HEY — It’s me, and it’s been a while 😮💨
I’ve been fucking busyyyyyyyyyyyyy. And I know that’s the excuse of the century, but seriously. Since the last time we spoke, I’ve lived in five states, traveled to seven cities, built my website, created a beta coaching program, started coaching clients, enrolled in a business coaching program—all on top of working my full-time consulting job 😅
I’m incredibly happy with the progress I’ve made, but I’m not happy with how little time I’ve had to write. I’ve missed sitting down to just brain-dump, so I’m stoked that I’m finally back in a time zone that gives me space to do just that.
Yes, I am back in my favorite place on Earth: Cape Town, South Africa. And this time, I’m here for a hot minute, with no plans of getting on a plane anytime soon 😳
Which is what I want to talk about today—what I’m referring to as my “Nomad Sabbatical.”
When I left Cape Town six months ago, I was gearing up for a hectic stateside summer.

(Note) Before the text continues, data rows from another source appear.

-- ==== Sys2Proof/Decode.lean ====
section
/-! DEFINITION. The decoder of a bundle (R58 to R76) and the encoder, both from the field tables of the class
chapters: word 0 is a slot A instruction, word 1 a slot B instruction or a literal. A pattern that no entry
admits is refused by name. -/

namespace Sys2Proof

/-- w[hi:lo] (R4). -/
def bits (w hi lo : Nat) : Nat := w / 2 ^ lo % 2 ^ (hi + 1 - lo)

/-- A scalar register field at a bit. -/
def sreg (w lo : Nat) : SReg := BitVec.ofNat 5 (w / 2 ^ lo % 32)
/-- A tile register field, or another 4-bit field, at a bit. -/
def treg (w lo : Nat) : BitVec 4 := BitVec.ofNat 4 (w / 2 ^ lo % 16)
/-- A condition register field, or another 3-bit field, at a bit. -/
def creg (w lo : Nat) : BitVec 3 := BitVec.ofNat 3 (w / 2 ^ lo % 8)
/-- A Bool as 0 or 1. -/
def bnat (b : Bool) : Nat := if b then 1 else 0
/-- The guard fields of slot B (R69). -/
def guardOf (w : Nat) : Guard := ⟨creg w 22, bits w 21 21 = 1⟩
/-- The row field and W (R69). -/
def rowsOf (w : Nat) : Rows := ⟨treg w 5, bits w 4 4 = 1⟩

/-- The immediate of word 0, or the literal that replaces it; the field it replaces must be zero (R66). -/
def immOf (l : Option Half) (n v : Nat) : Option (Imm n) :=
  match l with
  | none => some (.short (BitVec.ofNat n v))
  | some x => if v = 0 then some (.lone x) else none

/-- The field bits of an immediate: zero in the lone form (R66). -/
def Imm.low {n : Nat} : Imm n → Nat
  | .short v => v.toNat
  | .lone _ => 0

/-- The literal of an immediate in the lone form. -/
def Imm.lit {n : Nat} : Imm n → Option Half
  | .short _ => none
  | .lone v => some v

/-- The value of a port move (R219): a register for K = 0, an immediate for K = 1; the field not used is zero. -/
def portOf (l : Option Half) (w : Nat) : Option PortVal :=
  if bits w 10 10 = 0 then if bits w 5 0 = 0 then some (.reg (sreg w 12)) else none
  else if bits w 16 12 = 0 then do let v ← immOf l 6 (bits w 5 0); some (.imm v) else none

/-- The operand bits of a port move. -/
def portBits : PortVal → Nat
  | .reg a => a.toNat * 2 ^ 12
  | .imm v => 2 ^ 10 + v.low

/-- LdMode from its code (R115). -/
def LdMode.of : Nat → Option LdMode
  | 0 => some .b | 1 => some .bu | 2 => some .h | 3 => some .hu | 4 => some .w | 5 => some .wu | 6 => some .d | _ => none

/-- The code of a LdMode (R115). -/
def LdMode.code : LdMode → Nat
  | .b => 0 | .bu => 1 | .h => 2 | .hu => 3 | .w => 4 | .wu => 5 | .d => 6

/-- Size from its code (R115, R116). -/
def Size.of : Nat → Option Size
  | 0 => some .b | 1 => some .h | 2 => some .w | 3 => some .d | _ => none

Before this year, I hadn’t spent a summer in the States since, like…2021? This was actually my longest stint in the US since I started my digital nomad journey back in 2022. Six months of traveling from Colorado to Hawaii to California to Louisiana to New York brought me back to how the beginning of my nomad journey felt, except instead of it being exciting and chaotic, it was exhausting and chaotic. Don’t get me wrong, I had a lot of fun this summer. From dancing at Red Rocks Amphitheater to partying on the North Shore of Hawaii to going to a Brooklyn warehouse rave, there was plenty of fun and games this summer, trust me.
But when you’re constantly on the move, you never feel settled. And when you never feel settled, you never really relax. Which brings me back to why I’m so excited to be back in Cape Town. This place makes me feel like the best version of myself and allows me to live my best life. While my intention when I started traveling wasn’t to find a new home, I did—here in Cape Town. And when you find a place that makes you feel like you’re home when you’re home-less, that’s a special thing that’s hard to give up.
I’ve been on the move for two years though—staying in one place for over six months feels like a foreign concept to me now. I want to settle down, but I’ve forgotten how. The idea of signing a lease feels like I’m signing away my freedom. The idea of buying actual items (like a mug or a plant) feels like a waste of space. The idea of dating people with the intent of seeing where it goes because I have no plans of jetting off feels…terrifying.
There’s also this identity crisis that comes with putting away your passport. Who am I if I’m not always in a different place whenever someone asks me, “So, where in the world is Joie?” Am I giving up my nomad title for good? Or am I just putting it in a storage unit?
But when I bring it back to why I’m aching for a more permanent home, I’m reminded of why I’m even doing this. Every time I pick up my life, I’m saying goodbye to people I don’t want to leave. I’m quitting a routine I don’t want to let go of. I’m forcing myself to be adaptive again, dysregulating my nervous system and self-inducing a cortisol spike.
I have to ask myself: Why do I feel the need to keep living the nomad life? Is it because it still brings me joy and fulfillment? Or is it out of comfort, convenience, and the fact that I don’t know any other way of being at this point?
Getting comfortable with the discomfort of having nowhere to go, letting myself connect with someone without the safety net of an escape, and building my own space because it’s mine to build is one of the wildest journeys I’ve started in a long time.
Am I ready? I really don’t know—but I guess we’ll find out.